Running the example first reports the shape of the train and test datasets, then fits the model and evaluates it on the test dataset. Finally, a prediction is made for a single row of data.

Your specific results will vary given the stochastic nature of the learning algorithm. Try running the example a few times.

**What result did you get?
Can you change the model to do better?**

Post your findings to the comments below.

In this case, we can see that the model achieved a classification accuracy of about 98 percent and then predicted a probability of a row of data belonging to each class, although class 0 has the highest probability.

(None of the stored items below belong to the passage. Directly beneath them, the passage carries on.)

-- ==== Sys2Proof/Laws/Kept.lean ====
section
/-! SUPPORT. The shared operations on reports, tasks, pockets, records and the dwell leave the kept part of a state
(`State.kept`) as it is. One lemma per operation. -/

namespace Sys2Proof.Machine

/-- A fold of operations that keep the kept part keeps it. -/
theorem foldl_kept {α : Type} (f : State → α → State) (h : ∀ s x, (f s x).kept = s.kept) (xs : List α) (s : State) :
    (xs.foldl f s).kept = s.kept := by
  induction xs generalizing s with
  | nil => rfl
  | cons x rest ih => exact (ih (f s x)).trans (h s x)

/-! ### Reports and frames -/

@[simp] theorem State.countLost_kept (s : State) : s.countLost.kept = s.kept := rfl

@[simp] theorem State.writeReport_kept (s : State) (b : ReportBody) : (s.writeReport b).kept = s.kept := by
  unfold State.writeReport; split <;> rfl

@[simp] theorem State.queueFrame_kept (s : State) (f : Frame) : (s.queueFrame f).kept = s.kept := rfl

@[simp] theorem State.withdrawNth_kept (s : State) (f : Frame) (n : Nat) : (s.withdrawNth f n).kept = s.kept := rfl

@[simp] theorem State.withdrawFrame_kept (s : State) (f : Frame) : (s.withdrawFrame f).kept = s.kept := rfl

@[simp] theorem State.setPendingFlag_kept (s : State) : s.setPendingFlag.kept = s.kept := rfl

@[simp] theorem State.noteNews_kept (b s : State) : (State.noteNews b s).kept = s.kept := by
  unfold State.noteNews; split <;> rfl

@[simp] theorem State.offerReport_kept (s : State) : s.offerReport.kept = s.kept := by
  unfold State.offerReport
  split
  · split
    · rfl
    · split <;> rfl
  · rfl

@[simp] theorem State.queueRelinquish_kept (s : State) : s.queueRelinquish.kept = s.kept := by
  unfold State.queueRelinquish
  split
  · rfl
  · split
    · rfl
    · split <;> rfl

/-! ### Lines and pockets -/

@[simp] theorem State.setPocket_kept (s : State) (p : Fin 2) (x : Pocket) : (s.setPocket p x).kept = s.kept := rfl

@[simp] theorem State.setEntry_kept (s : State) (p : Fin 2) (e : PocketEntry) : (s.setEntry p e).kept = s.kept := rfl

/-- Replacing a lane by one with the same shared account keeps the shared accounts. -/
theorem State.setLane_sharedLanes (s : State) (l : Fin 8) (x : Lane) (h : x.shared = (s.lane l).shared) :
    (s.setLane l x).sharedLanes = s.sharedLanes := by
  unfold State.sharedLanes State.setLane State.lane at *
  apply Vector.ext
  intro i hi
  simp only [State.setLanes, Vector.getElem_map, Vector.getElem_set]
  split
  · rw [h]; simp only [Fin.getElem_fin]; congr 2
  · rfl

/-- Replacing a lane by one with the same shared account keeps the kept part. -/
theorem State.setLane_kept (s : State) (l : Fin 8) (x : Lane) (h : x.shared = (s.lane l).shared) :
    (s.setLane l x).kept = s.kept := by
  have hl := State.setLane_sharedLanes s l x h
  unfold State.kept
  rw [hl]
  rfl

/-- A change of a line's own counts keeps the kept part. -/
theorem State.updateLine_kept (s : State) (l : LineRef) (f : OrderLine → OrderLine)
    (h : ∀ x, (f x).shared = x.shared) : (s.updateLine l f).kept = s.kept := by
  unfold State.updateLine
  split
  · rfl
  · rename_i b hb
    split
    · rfl
    · rename_i line hline
      have hbay : (s.lane l.lane).bays[l.bay] = some b := by
        unfold State.openBay at hb
        split at hb
        · split at hb
          · exact absurd hb (by simp)
          · rename_i b' hb'
            split at hb
            · rw [hb', ← hb]
            · exact absurd hb (by simp)
        · exact absurd hb (by simp)
      apply State.setLane_kept
      unfold Lane.shared
      simp only [Lane.mk.injEq, true_and]
      apply Vector.ext
      intro i hi
      simp only [Vector.getElem_map, Vector.getElem_set]
      split
      · rename_i hi'
        subst hi'
        have hb2 : (s.lane l.lane).bays[l.bay.val] = some b := by simpa using hbay
        rw [hb2]
        simp only [Option.map_some, Option.some.injEq, OpenBay.mk.injEq, true_and]
        apply List.ext_getElem?
        intro n
        simp only [List.getElem?_map, List.getElem?_set]
        split
        · rename_i hn
          subst hn
          split
          · simp [hline, h]
          · simp_all
        · rfl
      · rfl

@[simp] theorem State.addRelinquish_kept (s : State) (line : LineRef) (q : Nat) :
    (s.addRelinquish line q).kept = s.kept := by
  have h := State.updateLine_kept s line (fun l => { l with ownClaim := l.ownClaim - q }) (fun _ => rfl)
  unfold State.addRelinquish
  simp only
  split
  · exact h
  · split <;> exact h

@[simp] theorem State.freeAssigned_kept (s : State) (slot : Nat) : (s.freeAssigned slot).kept = s.kept := by
  unfold State.freeAssigned; split <;> rfl

/-! ### The task queue and the dwell -/

@[simp] theorem State.setQueue_kept (s : State) (q : List Task) : (s.setQueue q).kept = s.kept := rfl

@[simp] theorem State.addTask_kept (s : State) (w : TaskWork) (slot : Nat) : (s.addTask w slot).kept = s.kept := rfl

100 50 Accuracy: 0.980 Predicted: [[9.5524162e-01 4.4516966e-02 2.4138369e-04]] (class=0)

We will use the Boston housing regression dataset to demonstrate an MLP for regression predictive modeling.

This problem involves predicting house value based on properties of the house and neighborhood.

The dataset will be downloaded automatically using Pandas, but you can learn more about it here.

This is a regression problem that involves predicting a single numeric value. As such, the output layer has a single node and uses the default or linear activation function (no activation function). The mean squared error (mse) loss is minimized when fitting the model.

Recall that this is regression, not classification; therefore, we cannot calculate classification accuracy. For more on this, see the tutorial:

The complete example of fitting and evaluating an MLP on the Boston housing dataset is listed below.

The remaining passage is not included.